Interested in investing in L'Oréal stock? Here’s what you need to know to help you make the right decision.
The cosmetics industry is well represented on the Paris Stock Exchange. It is led by L'Oréal, the world leader in beauty products, whose shares account for 6.17% of the CAC 40.
In 2020, the French company achieved a turnover of 27.99 billion euros. Its annual profitability was then 18.6%. In the same year, its net profit per share was €7.30. Its dividend increased by +3.9%, or €4.
In view of this financial data, investing in L'Oréal shares seems worthwhile. In addition, the global cosmetics market has been growing steadily for the last ten years. But before making any investment decisions, it is worth taking a look at some important information about the group.
L'Oréal has 36 brands and 88,000 employees. Present in 150 countries, the company is the world's leading cosmetics group. Its history dates back to 1909, the year in which Eugène Schueller, a chemist by training, created the Société française de teintures inoffensives pour cheveux.
After launching his first light brown hair dye in 1909, Eugène Schueller launched L'Oréal d'Or in 1920 to enhance blond hair. Three years later, the first professional magazine, L'Oréal Bulletin, was launched. From then on, the founder created the business model of his future family empire: innovation and marketing for growth.
Along with its extensive and ongoing research into beauty products, the company began to acquire other enterprises. The first acquisition was the Société des Savons français (Monsavon).
On April 5, 1939, the Société française de teintures inoffensives pour cheveux (“French Company for Harmless Hair Dyes”) became a public limited company and adopted the name L'Oréal. At that time, the company had a capital of 7,000,000 French francs, divided into 70,000 shares of 100 French francs each. Converted into euros, the capital at the time was 1,067,143 euros, and the share was worth 15.24 euros.
In more than 110 years of existence, L'Oréal has become the undisputed leader of the cosmetics industry. The group has integrated many prestigious French and international brands and has four main business lines: consumer products, with L'Oréal Paris, Garnier, Stylenanda, Mixa, Essie, Dark & Lovely and Maybelline New York; L'Oréal Luxe with Lancôme, Cacharel, Armani, Biotherm, Azzaro, Helena Rubinstein and Yves Saint-Laurent; professional products, with L'Oréal Professionnel, Kérastase, Redken, Matrix and Puerology and Active Cosmetics with Vichy, CeraVe, Decléor, SkinCeuticals and La Roche-Posay.
It also has a fleet of international brands. After setting up in the major Western cities, L'Oréal also established itself in Asia, Africa and Latin America. It created branches such as African Beauty Brand, which focuses on targeted products.

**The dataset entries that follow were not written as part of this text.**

/-- The memories' scrubbing, the ageing monitors and the register block (R7 to R9, R132, R231, R263, R451, R454, R458 to R463). A memory of a stopped island is not
scrubbed. An uncorrectable word is error 0x04, or 0x05 where it is the open entry's, which it ends; a corrected one is counted and takes a cycle of E1's open entry where it lies in its memories, the third pass in a row makes it a stuck bit; an ageing entry of 32 bytes
overwrites the oldest, when 100 operating hours have made it due; a register write takes the RW bits and clears the W1C bits that are written 1,
a stage whose driver enable it clears ceases driving, and SRC and EN of COLL_INJ begin and end an injection; a read clears the RC
bits; an engine that may not write is refused and counted.
Readings of the model: assumption log 34, 36, 38, 120, 143. -/
def Obligations.ScrubbingMonitorsAndRegisters : Prop :=
  (∀ (s : State) (l : LaneId) (t : Nat) (x : Lane), FindsE1 s l t x →
    (∀ (m : Fin 16) (a : BitVec 32) (k : Nat), k = m.val * 2 ^ 32 + a.toNat →
      (∀ e, isMemory m = false ∨ x.memStopped m = true → exec (.scrub l m a e t) s = .next (s.setLane l x)) ∧
      (∀ j, x.mx.cur = some j → isMemory m = true → x.memStopped m = false → x.wordOfLoop j m a.toNat = true →
        ∃ y, exec (.scrub l m a .uncorrectable t) s = .next (s.setLane l y) ∧ y.Stopped ∧
        y.coll.spall 5 = (x.coll.spall 5).occur (j.val + 256 * (a.toNat / 4 % 2 ^ 24)) x.now false (x.coll.takesFirst 5 x.now) ∧
        y.mx = { x.mx with cur := none, pc := none, loops := x.mx.loops.set j { x.mx.loops[j] with entry := .none } } ∧
        y = { x with coll := y.coll, objs := y.objs, regs := y.regs, steer := y.steer, brakes := y.brakes, claim := y.claim, drive := y.drive, eng := y.eng, mx := y.mx }) ∧
      (∀ j, m.val = 3 → (x.wordOfLoop j m a.toNat = true ↔ a.toNat % 0x4000 / 0x400 = j)) ∧
      (isMemory m = true → x.memStopped m = false → (∀ j, x.mx.cur = some j → x.wordOfLoop j m a.toNat = false) →
        ∃ y, exec (.scrub l m a .uncorrectable t) s = .next (s.setLane l y) ∧ y.Stopped ∧
        y.coll.spall 4 = (x.coll.spall 4).occur (m.val + 256 * (a.toNat / 4 % 2 ^ 24)) x.now false (x.coll.takesFirst 4 x.now) ∧
        y = { x with coll := y.coll, objs := y.objs, regs := y.regs, steer := y.steer, brakes := y.brakes, claim := y.claim, drive := y.drive, eng := y.eng }) ∧
      (isMemory m = true → x.memStopped m = false → ∃ y, exec (.scrub l m a .none t) s = .next (s.setLane l y) ∧ kvGet 0 y.eng.scrub k = 0 ∧
        ObjsKept [O.scrubPassTime.key] x y ∧ y = { x with objs := y.objs, eng := { x.eng with scrub := y.eng.scrub, passAt := y.eng.passAt } }) ∧
      (∀ b, isMemory m = true → x.memStopped m = false → ∃ y, exec (.scrub l m a (.single b) t) s = .next (s.setLane l y) ∧
        (bits (x.obj O.memCorrected) (32 * (15 - m.val)) 32 + 1 < 2 ^ 32 → bits (y.obj O.memCorrected) (32 * (15 - m.val)) 32
          = bits (x.obj O.memCorrected) (32 * (15 - m.val)) 32 + 1) ∧ CountedBy O.memCorrectedLife 1 x y ∧
        y.obj O.memLastCorr = m.val * 2 ^ 56 + b.toNat * 2 ^ 48 + a.toNat ∧
        kvGet 0 y.eng.scrub k = min (kvGet 0 x.eng.scrub k + 1) 4 ∧
        (kvGet 0 x.eng.scrub k = 2 → CountedBy O.memStuck 1 x y) ∧
        (kvGet 0 x.eng.scrub k ≠ 2 → y.obj O.memStuck = x.obj O.memStuck) ∧
        (∀ j, x.mx.cur = some j → m.val = 3 ∨ m.val = (if x.bank1Active then 0xC else 0xB) → y.mx = { x.mx with loops := y.mx.loops } ∧
          y.loop j = { x.loop j with cyc := (x.loop j).cyc + 1, cycEntry := (x.loop j).cycEntry + 1 } ∧ ∀ i, i ≠ j → y.loop i = x.loop i) ∧
        (x.mx.cur = none ∨ m.val ≠ 3 ∧ m.val ≠ (if x.bank1Active then 0xC else 0xB) → y.mx = x.mx) ∧
        ObjsKept [O.scrubPassTime.key, O.memCorrected.key, O.memCorrectedLife.key, O.memLastCorr.key, O.memStuck.key] x y ∧
        y = { x with objs := y.objs, eng := y.eng, mx := y.mx })) ∧
    (∀ (e : Fin 8) (a v hw : BitVec 32),
      (e.val ∉ writers a.toNat ∨ e = 1 → exec (.registerWrite l e a v hw t) s = .next (s.setLane l x.busRefuse)) ∧
      (e.val ∈ writers a.toNat → e ≠ 1 → 0x18000000 ≤ a.toNat → a.toNat < 0x50000000 → ∀ r, regAt a.toNat = some r →
        (r.addr = Rg.gdCtl.addr → ∀ w, w = x.setReg r (writeWord r (x.reg r) v.toNat hw.toNat) → ∃ z y,
          z = (if x.gateCut = true then w.setFld Rg.gdCtl 0 9 0 else w) ∧
          exec (.registerWrite l e a v hw t) s = .next (s.setLane l y) ∧ RegsKept [Rg.gdStat.addr] z y ∧
          (∀ st, (y.stg st).driving = ((x.stg st).driving && z.rbit Rg.gdCtl (stageIx st))) ∧
          y = { z with steer := y.steer, brakes := y.brakes, regs := y.regs }) ∧
        (r.addr = Rg.collInj.addr → ∀ (w : Lane) (src : Nat) (en : Bool), w = x.setReg r (writeWord r (x.reg r) v.toNat hw.toNat) →
          src = bits v.toNat 0 8 → en = bitOf v.toNat 8 → ∃ z, z = (if x.gateCut = true then w.setFld Rg.gdCtl 0 9 0 else w) ∧
          exec (.registerWrite l e a v hw t) s = .next (s.setLane l (if en = true ∧ src = 0 then z
            else z.setInjection src en (Config.injData src x.now) (Config.railSeen (laneNo l) src x.now)))) ∧
        (r.addr ≠ Rg.gdCtl.addr → r.addr ≠ Rg.collInj.addr → ∃ y, exec (.registerWrite l e a v hw t) s = .next (s.setLane l y) ∧ y = { x with regs := y.regs } ∧
          RegsKept ([r.addr] ++ (if x.gateCut then [Rg.gdCtl.addr] else []) ++
            (allStages.filter fun st => a.toNat == (Rg.pwmPerSh st).addr || (List.range 3).any fun i => a.toNat == (Rg.pwmDutySh st i).addr).map
              fun st => (Rg.pwmLgctl st).addr) x y ∧
          (x.gateCut = false ∨ r.addr ≠ Rg.gdCtl.addr → y.reg r = writeWord r (x.reg r) v.toNat hw.toNat % 2 ^ 32) ∧
          (x.gateCut = false ∨ r.addr ≠ Rg.gdCtl.addr → ownRowMask r.addr = 0 → r.addr ≠ Rg.pwrCtl.addr → ∀ i < 32,
            bitOf r.rw i = false ∨ bitOf r.w1c i = false → bitOf (y.reg r) i =
              if bitOf r.w1c i then bitOf hw.toNat i || (bitOf (x.reg r) i && !bitOf v.toNat i)
              else if bitOf r.rw i then bitOf v.toNat i else bitOf (x.reg r) i) ∧
          (x.gateCut = true → y.fld Rg.gdCtl 0 9 = 0) ∧
          (∀ st, a.toNat = (Rg.pwmPerSh st).addr → y.rbit (Rg.pwmLgctl st) 2 = true) ∧
          ∀ st, ∀ i < 3, a.toNat = (Rg.pwmDutySh st i).addr → y.rbit (Rg.pwmLgctl st) (3 + i) = true)) ∧
      (e.val ∈ writers a.toNat → e ≠ 1 → a.toNat / 4 * 4 + 4 ≤ memTop a.toNat →
        ∃ y, exec (.registerWrite l e a v hw t) s = .next (s.setLane l y) ∧
          memReadAll y.eng.mem (a.toNat / 4 * 4) 4 = bytesLE 4 v.toNat ∧
          (∀ b, b < a.toNat / 4 * 4 ∨ a.toNat / 4 * 4 + 4 ≤ b → memRead y.eng.mem b = memRead x.eng.mem b) ∧
          y = { x with eng := { x.eng with mem := y.eng.mem } }) ∧
      (e.val ∈ writers a.toNat → e ≠ 1 → a.toNat < 0x18000000 → memTop a.toNat < a.toNat / 4 * 4 + 4 →
        exec (.registerWrite l e a v hw t) s = .next (s.setLane l x.busRefuse)) ∧
      (e.val ∈ writers a.toNat → e ≠ 1 → 0x50000000 ≤ a.toNat → exec (.registerWrite l e a v hw t) s
        = .next (s.setLane l (if x.inActive a.toNat then x.busRefuse
          else x.writeStandby (a.toNat % 0x400000 / 4 * 4) (bytesLE 4 v.toNat))))) ∧
    (∀ (a hw : BitVec 32) (r : Rg.Reg) (z : Lane), regAt a.toNat = some r → a.toNat ≠ (Rg.laneTime false).addr → a.toNat ≠ (Rg.laneTime true).addr →
      z = allStages.foldl (fun (x : Lane) st => x.settle st x.now) x →
      ∃ y, exec (.readClearRegister l a hw t) s = .next (s.setLane l y) ∧ y.bus = z.regView r ||| (hw.toNat &&& r.rc) ∧
        (r.rc = 0 → y.regs = z.regs) ∧ (r.rc ≠ 0 → y.reg r = (z.reg r &&& (0xFFFFFFFF ^^^ r.rc)) % 2 ^ 32) ∧
        RegsKept [r.addr] z y ∧ y = { z with bus := y.bus, regs := y.regs }) ∧
    (∀ a hw : BitVec 32, regAt a.toNat = none → a.toNat ≠ (Rg.laneTime false).addr → a.toNat ≠ (Rg.laneTime true).addr →
      exec (.readClearRegister l a hw t) s
        = .next (s.setLane l (if readable a.toNat then { x with bus := x.wordAt a.toNat } else ({ x with bus := 0 }).busRefuse))) ∧
    (∀ hw : BitVec 32, exec (.readClearRegister l (BitVec.ofNat 32 (Rg.laneTime true).addr) hw t) s
        = .next (s.setLane l { x with bus := x.reg (Rg.laneTime true) })) ∧
    (∀ hw : BitVec 32, ∃ y, exec (.readClearRegister l (BitVec.ofNat 32 (Rg.laneTime false).addr) hw t) s = .next (s.setLane l y) ∧
      y.bus = x.now % 2 ^ 32 ∧ y.reg (Rg.laneTime true) = x.now / 2 ^ 32 % 2 ^ 32 ∧ RegsKept [(Rg.laneTime true).addr] x y ∧
      y = { x with bus := y.bus, regs := y.regs })) ∧
  ∀ (s : State) (l : LaneId) (t : Nat) (x : Lane), Sees s l t x →
    (∀ counts : List Nat, ∃ y, exec (.processReading l counts t) s = .next (s.setLane l y) ∧
      ObjsKept [O.procDeviation.key, O.ageingEvents.key, O.ageingFlag.key] x y ∧ y = { x with objs := y.objs } ∧
      ∀ i < 6, ∃ dev : Int, dev = satI 16 (roundDiv (10000 * ((Config.procRefer x.cal i (nth counts i) (toI 16 (nth x.eng.temps i))
          (nth x.eng.volts (13 + i)) : Int) - Config.procFactory x.cal i)) (Config.procFactory x.cal i)) ∧
        y.arr16 O.procDeviation 6 i = ofI 16 dev ∧
        (dev < -500 → -500 ≤ toI 16 (x.arr16 O.procDeviation 6 i) → y.obj O.ageingFlag = 1)) ∧
    (x.eng.ageDue = false → exec (.ageingLogEntry l t) s = .next (s.setLane l x)) ∧
    (∀ n : Nat, x.eng.ageDue = true → n = x.obj O.ageLogNext → ∃ y, exec (.ageingLogEntry l t) s = .next (s.setLane l y) ∧
      y.obj O.ageLogNext = (n + 1) % 1024 ∧ memReadAll y.eng.log (32 * n) 32 = x.ageEntry ∧
      (∀ a, a < 32 * n ∨ 32 * n + 32 ≤ a → memRead y.eng.log a = memRead x.eng.log a) ∧ 
      ObjsKept [O.ageLogNext.key] x y ∧
      y = { x with objs := y.objs, eng := { x.eng with log := y.eng.log, ageSeen := false, corrected := 0, ageDue := false } }) ∧
    (2 ≤ x.fld Rg.pwrStat 0 3 → exec (.operatingHoursTick l t) s = .next (s.setLane l x)) ∧
    (x.fld Rg.pwrStat 0 3 < 2 → ∃ y, exec (.operatingHoursTick l t) s = .next (s.setLane l y) ∧
      CountedBy O.operatingHours 1 x y ∧ ObjsKept [O.operatingHours.key, O.tempHistSteer.key, O.tempHistBrake.key] x y ∧
      y = { x with objs := y.objs, eng := { x.eng with ageDue := x.eng.ageDue || decide (y.obj O.operatingHours % 1000 = 0) } })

L'Oréal was listed on the stock exchange on October 8, 1963. Its shares were listed for the first time at 830 francs (€126.5) and reached 1,160 francs (€176.8) on December 31 of the same year. In April 2021, the L'Oréal share was traded at € 336.55.
L'Oréal pays dividends to its shareholders. In other words, investing in L'Oréal stock allows you to benefit from capital gains and dividends.
The group is also part of what is known in the jargon as "Dividend Aristocrats". That is, it is a company that has been increasing its dividend for at least 25 years. It is also a company with a market capitalization of over $3 billion and a daily trading volume of over $5 million.
As such, L'Oréal has a good investment profile. The company has enjoyed continuous long term growth. Its stocks are less volatile, therefore a low risk investment.
L'Oréal's activities are focused on a growth sector. When the European market declines, the Asian market (especially China) and the Middle East market take over. What's more, L'Oréal has diversified its business sector by sector (diversification of products and business lines). It has also diversified geographically by expanding to 150 countries. All this means that it is not dependent on the vagaries of the market.
Being able to increase its dividends for more than 25 years means that L'Oréal has good cash management. Note that during these years, there have been several economic crises, such as the 2001-2002 stock market crash and the 2007-2009 subprime crisis.
L'Oréal has maintained its competitive advantage by being the leader in its sector for over 10 years. Its main competitors are Unilever, Este Lauder, Coty, Procter & Gamble, Shiseido.
Greater awareness about organic and eco-responsible consumption has encouraged consumers to turn to natural products. This also leads consumers to turn to fair trade products at the expense of large laboratories. In response, L'Oréal is developing organic products, such as Garnier Bio and La Provençale Bio.